The race to move on … first

We’re all mature adults here, supposedly. But every time a break up occurs, there’s some unspoken, unannounced race that begins, no matter how old you are or how serious the relationship is. The battle: who moves on first, visibly, and with proof. The reward: your own ego and your pride.

At first, the two people go into hiding, still a bit sensitive about the other. Each person is licking their wounds and avoiding the light. But after awhile, as if a switch were flipped on. Someone will start the first attack. Whether it be posting pictures on facebook, or leaving comments on mutual friends’ pages, or going out incessantly with friends and then making sure the ex gets word of it. Then come retaliation from the other side. Also posting equally incriminating photos, also going out, and trying to outplay the other person’s fun. And then its the rebuttal from the first side. Trying their best to go above and beyond the ex, and making it more prominent and obvious.

Of course, not everyone goes to the extreme, but even in the slightest way, there’s a race. An unspoken, horribly silly, yet terribly significant race.

When we see our friends do it, we coax them to stop and try to tell them to not let it get out of hand, and really, you’re just living for another person. But when I’m in it myself, its hard not to get upset when I see him post up things, and it makes me wonder, “Are you starting the first attack?

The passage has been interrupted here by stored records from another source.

-- ==== Sys2Proof/Machine/Ops.lean ====
section
/-! DEFINITION. The shared operations: bits and bytes, tables, memory, the bus master, and how a command
ends (completion, error, acknowledgement). -/

namespace Sys2Proof.Machine

/-! ### Bits and bytes (00_scope.md R10, R11, R12) -/

/-- `ceil8(n) = (n + 7) div 8` (R11). -/
def ceil8 (n : Nat) : Nat := (n + 7) / 8

/-- The first `n` bits of a bit string as a number, first bit most significant, missing bits 0 (R11). -/
def natOfBits : Nat → Code → Nat
  | 0, _ => 0
  | n + 1, bs => (bs.headD false).toNat * 2 ^ n + natOfBits n bs.tail

/-- The byte whose bit 7 - k is bit k of the string, and 0 past its end (R11). -/
def byteOfBits (bs : Code) : Byte := BitVec.ofNat 8 (natOfBits 8 bs)

/-- The 8 bits of a byte, most significant first (R11). -/
def byteBits (b : Byte) : Code := (List.range 8).map fun k => b.getLsbD (7 - k)

/-- `pack(c)`: the ceil8(|c|) bytes that hold `c` MSB-first, padded with 0 (R11). -/
def pack (c : Code) : List Byte := (List.range (ceil8 c.length)).map fun j => byteOfBits (c.drop (8 * j))

/-- `unpack(bytes, n)`: the first `n` bits of the bytes (R11). -/
def unpack (bytes : List Byte) (n : Nat) : Code := (bytes.flatMap byteBits).take n

/-- `v[i] <- bit` (R9). -/
def setBit (v : Byte) (i : Nat) (bit : Bool) : Byte :=
  if bit then v ||| (1#8 <<< i) else v &&& ~~~(1#8 <<< i)

/-- The `n` bytes of `v`, most significant first: `bytes_be16`, `bytes_be64` (R12). -/
def beBytes (n v : Nat) : List Byte := (List.range n).map fun i => BitVec.ofNat 8 (v / 256 ^ (n - 1 - i))

/-- The number whose bytes these are, most significant first: `be16`, `be64` (R12). -/
def beValue (bytes : List Byte) : Nat := bytes.foldl (fun acc b => acc * 256 + b.toNat) 0

/-! ### Tables indexed by symbol (10_state.md R70, R71) -/

/-- The 256 symbols in ascending order (irreducible, so that proofs do not unfold it by accident). -/
@[irreducible] def symbols : List Byte := (List.range 256).map fun n => BitVec.ofNat 8 n

/-- `T[s]`. -/
def tabGet {α : Type} (t : Vector α 256) (s : Byte) : α := t[s.toNat]'s.isLt

/-- `T[s] <- x`. -/
def tabSet {α : Type} (t : Vector α 256) (s : Byte) (x : α) : Vector α 256 := t.set s.toNat x s.isLt

/-- The rows (s, T[s]) of a table, in ascending symbol order. -/
def rows {α : Type} (t : Vector α 256) : List (Byte × α) := symbols.zip t.toList

/-! ### System memory (10_state.md R80 item 2) -/

/-- The canonical form: addresses below 2^32 and strictly rising, no cell equal to an unlisted byte. -/
def Memory.wf : Memory → Bool
  | [] => true
  | [(a, b)] => decide (a < 2 ^ 32) && decide (b ≠ unlistedByte)
  | (a, b) :: (a', b') :: m => decide (a < a') && decide (b ≠ unlistedByte) && Memory.wf ((a', b') :: m)

/-- The byte at an address. -/
def memRead : Memory → Nat → Byte
  | [], _ => unlistedByte
  | (k, v) :: m, a => if k = a then v else memRead m a

/-- Store a byte, keeping the canonical form. -/
def memWrite : Memory → Nat → Byte → Memory
  | [], a, b => if b = unlistedByte then [] else [(a, b)]
  | (k, v) :: m, a, b =>
    if a < k then (if b = unlistedByte then (k, v) :: m else (a, b) :: (k, v) :: m)
    else if k = a then (if b = unlistedByte then m else (a, b) :: m)
    else (k, v) :: memWrite m a b

/-! ### Windows (20_memory.md R91, R105) -/

/-- The address of offset `i` in the window at `base`, modulo 2^ADDR_W (R91). -/
def winAddr (base : Addr) (i : Nat) : Addr := base + BitVec.ofNat 32 i

/-- The address lies in the window of `len` bytes at `base` (R91). -/
def inWindow (base : Addr) (len : Nat) (a : Addr) : Bool := decide ((a - base).toNat < len)

/-- Two windows share an address (R105): neither is empty, and one starts inside the other. -/
def windowsOverlap (base₁ : Addr) (len₁ : Nat) (base₂ : Addr) (len₂ : Nat) : Bool :=
  decide (0 < len₁) && decide (0 < len₂) && (inWindow base₁ len₁ base₂ || inWindow base₂ len₂ base₁)

/-! ### The bus master (20_memory.md R90 to R95; 60_exceptions.md R312) -/

/-- The direction of an access. -/
inductive Dir where
  | read | write
deriving DecidableEq, Repr

/-- The address lies in a region. -/
def Region.has (r : Region) (a : Addr) : Bool := inWindow r.base r.size a

/-- The platform predicate BusOk(a, dir) (00_scope.md R7). -/
def Platform.busOk (p : Platform) (d : Dir) (a : Addr) : Bool :=
  match d with
  | .read => !p.noRead.any (·.has a)
  | .write => !p.noWrite.any (·.has a)

/-- The address maps a device, not memory (70_reset_and_hazards.md R368). -/
def Platform.isDevice (p : Platform) (a : Addr) : Bool := p.device.any (·.has a)

/-- A read by the master at this address returns a byte of memory: BusOk holds, and no device is there. -/
def Platform.readable (p : Platform) (a : Addr) : Bool := p.busOk .read a && !p.isDevice a

/-- What ends a command before its last line: `raise E(info)`, or a read of a device. -/
inductive Stop where
  | err (e : ErrCode) (info : Word)
  | device (a : Addr)
deriving DecidableEq, Repr

/-- `MemRead(a, 1)` (00_scope.md R12): a bus error where BusOk is false (60_exceptions.md R312), and a stop at a device
(20_memory.md R98; 93_implementation_defined.md U7). -/
def busRead (p : Platform) (m : Memory) (a : Addr) : Except Stop Byte :=
  if p.busOk .read a then
    if p.isDevice a then .error (.device a) else .ok (memRead m a.toNat)
  else .error (.err .busError a)

/-- `MemWrite(a, 1, b)` (00_scope.md R12): a failed write changes nothing (60_exceptions.md R312). A write to a device
is performed like any other; what the device does with the byte is outside the spec (70_reset_and_hazards.md R368). -/
def busWrite (p : Platform) (m : Memory) (a : Addr) (b : Byte) : Except Stop Memory :=
  if p.busOk .write a then .ok (memWrite m a.toNat b) else .error (.err .busError a)

/-- Give each of `n` bytes at `base` the free value of its draw, `draw + offset` (60_exceptions.md R317). -/
def drawWindow (base : Addr) (draw : Nat) : Nat → Memory → Memory
  | 0, m => m
  | n + 1, m => drawWindow base draw n (memWrite m (winAddr base n).toNat (Config.freeByte (draw + n)))

/-- The destination window becomes unspecified: one draw per byte (60_exceptions.md R317; U3, U4). -/
def freeDst (s : State) : State :=
  { s with
    mem := drawWindow s.dstAddr s.draws s.dstCap.toNat s.mem
    draws := s.draws + s.dstCap.toNat }

/-! ### How a command starts and ends (40_command_protocol.md R164, R167, R168) -/

/-- IRQ_STAT.DONE (10_state.md R47). -/
def irqDone : BitVec 3 := 1#3
/-- IRQ_STAT.ERR (10_state.md R47). -/
def irqErr : BitVec 3 := 2#3
/-- IRQ_STAT.DROP (10_state.md R47). -/
def irqDrop : BitVec 3 := 4#3

/-- The register part of an acceptance: LAST_OP, ERR_CODE and ERR_INFO (R164). BUSY is `running`. -/
def markAccepted (w : Word) (s : State) : State :=
  { s with lastOp := opField w, errCode := .success, errInfo := 0#32 }

/-- `complete()` (R167). -/
def complete (s : State) : State :=
  { s with errCode := .success, errInfo := 0#32, irqStat := s.irqStat ||| irqDone, running := none }

/-- `raise E(info)` (R168): taking an error, the block's only exception (60_exceptions.md R323). The error
effects of the command's own rule are already in `s`. -/
def raiseError (e : ErrCode) (info : Word) (s : State) : State :=
  { s with
    outLen := 0#32
    errCode := e
    errInfo := info
    irqStat := s.irqStat ||| irqDone ||| irqErr
    running := none }

/-- The host's acknowledgement, a W1C write to IRQ_STAT (10_state.md R47): all there is of a return
(60_exceptions.md R324). -/
def ackIrq (v : Word) (s : State) : State :=
  { s with irqStat := s.irqStat &&& ~~~(v.extractLsb' 0 3) }

/-- A command ends early: the error is raised, or the read of a device faults (93_implementation_defined.md U7). -/
def stopCommand (stop : Stop) (s : State) : Host.Outcome State Fault Refusal :=
  match stop with
  | .err e info => .next (raiseError e info s)
  | .device a => .fault (.sourceDevice a)

end Sys2Proof.Machine
end

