-- ==== Sys2Proof/Certificates/Slice0/Obligations.lean ====
section
/-! DEFINITION. The statements for the provers. Each docstring names the rules of spec/ it formalises. -/

open Sys2Proof Sys2Proof.Machine

/-! ### Encodings (30_encoding.md) -/

/-- The eight command words, the reserved words around them, and the encoder's words decode as the opcode map says
(R122, R124). -/
def Obligations.CommandWordsDecode : Prop :=
  decode 0x00000001#32 = .cmd .clear ∧ decode 0x00000002#32 = .cmd .count ∧
  decode 0x00000003#32 = .cmd .buildTree ∧ decode 0x00000004#32 = .cmd .genCodes ∧
  decode 0x00000005#32 = .cmd .encode ∧ decode 0x00000006#32 = .cmd .serialize ∧
  decode 0x00000007#32 = .cmd .parse ∧ decode 0x00000008#32 = .cmd .decode ∧
  decode 0x00000000#32 = .illegal 0x00000000#32 ∧ decode 0x00000009#32 = .illegal 0x00000009#32 ∧
  decode 0x0000000F#32 = .illegal 0x0000000F#32 ∧ decode 0x00000011#32 = .illegal 0x00000011#32 ∧
  decode 0x80000003#32 = .illegal 0x80000003#32 ∧
  ∀ i : Instr, decode (encode i) = .cmd i ∧ decodeTableWord 32 (encode i).toNat = some i

/-- Decoding is total (R125): a word whose RSVD is 0 and whose OP is 1 to 8 is the one command whose word it is, and
every other word is illegal. -/
def Obligations.DecodingIsTotal : Prop :=
  (∀ w : Word, w.toNat / 16 = 0 ∧ 1 ≤ w.toNat % 16 ∧ w.toNat % 16 ≤ 8 →
    ∃ i, decode w = .cmd i ∧ (opcode i).toNat = w.toNat % 16 ∧ w = encode i) ∧
  (∀ w : Word, ¬ (w.toNat / 16 = 0 ∧ 1 ≤ w.toNat % 16 ∧ w.toNat % 16 ≤ 8) → decode w = .illegal w) ∧
  ∀ (w : Word) (i : Instr), decode w = .cmd i ↔ w = encode i

/-! ### Registers (10_state.md) -/

/-- The register map: every register's offset is decoded back to it, the offsets and access classes of R40 (CMD write
only, IRQ_STAT W1C, eight registers RW, every other register read only), and what each register reads after reset; ID is the constant of R41, whose two halves are the letters and the revision. -/
def Obligations.RegisterMapOffsets : Prop :=
  (∀ r : Reg, regAt r.offset = some r) ∧
  (Reg.offset .id = 0x000#12 ∧ Reg.offset .cmd = 0x004#12 ∧ Reg.offset .status = 0x008#12 ∧
    Reg.offset .errCode = 0x00C#12 ∧ Reg.offset .errInfo = 0x010#12 ∧ Reg.offset .irqEn = 0x014#12 ∧
    Reg.offset .irqStat = 0x018#12 ∧ Reg.offset .srcAddr = 0x01C#12 ∧ Reg.offset .srcLen = 0x020#12 ∧
    Reg.offset .dstAddr = 0x024#12 ∧ Reg.offset .dstCap = 0x028#12 ∧ Reg.offset .outLen = 0x02C#12 ∧
    Reg.offset .bitcntLo = 0x030#12 ∧ Reg.offset .bitcntHi = 0x034#12 ∧ Reg.offset .nsym = 0x038#12 ∧
    Reg.offset .total = 0x03C#12 ∧ Reg.offset .tabNsym = 0x040#12 ∧ Reg.offset .maxlen = 0x044#12 ∧
    Reg.offset .hdrSize = 0x048#12 ∧ Reg.offset .hdrLen = 0x04C#12 ∧ Reg.offset .tabSel = 0x050#12 ∧
    Reg.offset .tabFreq = 0x054#12 ∧ Reg.offset .tabLen = 0x058#12 ∧
    ∀ k : Fin 8, (Reg.offset (.tabCode k)).toNat = 0x060 + 4 * k.val) ∧
  (Reg.access .cmd = .wo ∧ Reg.access .irqStat = .w1c ∧
    (∀ r ∈ [Reg.irqEn, .srcAddr, .srcLen, .dstAddr, .dstCap, .bitcntLo, .bitcntHi, .tabSel], Reg.access r = .rw) ∧
    ∀ r : Reg, r ∉ [Reg.cmd, .irqStat, .irqEn, .srcAddr, .srcLen, .dstAddr, .dstCap, .bitcntLo, .bitcntHi, .tabSel] →
      Reg.access r = .ro) ∧
  (∀ r : Reg, regValue State.reset r = if r = .id then 0x48460001#32 else 0#32) ∧
  ∀ s : State, (regValue s .id).extractLsb' 16 16 = 0x4846#16 ∧ (regValue s .id).extractLsb' 0 16 = 0x0001#16

/-- Reserved offsets read 0 and ignore writes, whether BUSY is 0 or 1, and never set DROP (R64). -/
def Obligations.ReservedOffsetsReadZero : Prop :=
  ∀ (s : State) (off : Offset) (v : Word), off.toNat % 4 = 0 → (off.toNat = 0x05C ∨ 0x080 ≤ off.toNat) →
    hostAct (.regRead off 4) s = .next { s with rdata := 0#32 } ∧
    hostAct (.regWrite off 4 v) s = .next s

Have we really succumbed to this? Or is this just the inevitable evolution of a break up?” Then I think, “Wait, maybe I should also post things up about how much my friends are doing for me and how free I feel now, etc etc” But then I’m trying to use every ounce of self control I have not to post in my facebook status “Him and I are broken up because he cheated”.

There’s a race. But I guess everyone competes in it differently. Sometimes its direct and malicious, other times it just indirect and accidental. But somehow, I can’t get it out of mind… that despite the direct intention and motivation to hurt, I think both parties know very clearly that the things you do right after the break up, still affect the other person greatly. So the only thing left to see, is who makes the first move, because saying “Its my life and my business. They shouldn’t care what I do. They need to move on, just like how I am.” just shows that you’re trying to get ahead, regardless of their feelings. And if I’m the type that’s willing to make my first attack, regardless of your feelings, then I’m an inconsiderate person, who never deserved your affection in the first place.

Someone who is willing to hurt another person for their own advancement, when the reward is nothing but their own pride and ego, is someone who will never be selfless and loving enough to have a strong and healthy relationship with.

The behavior after the break up is probably more important than our behavior during the relationship. It gives the most honest and clear picture what of is really deep inside each of us.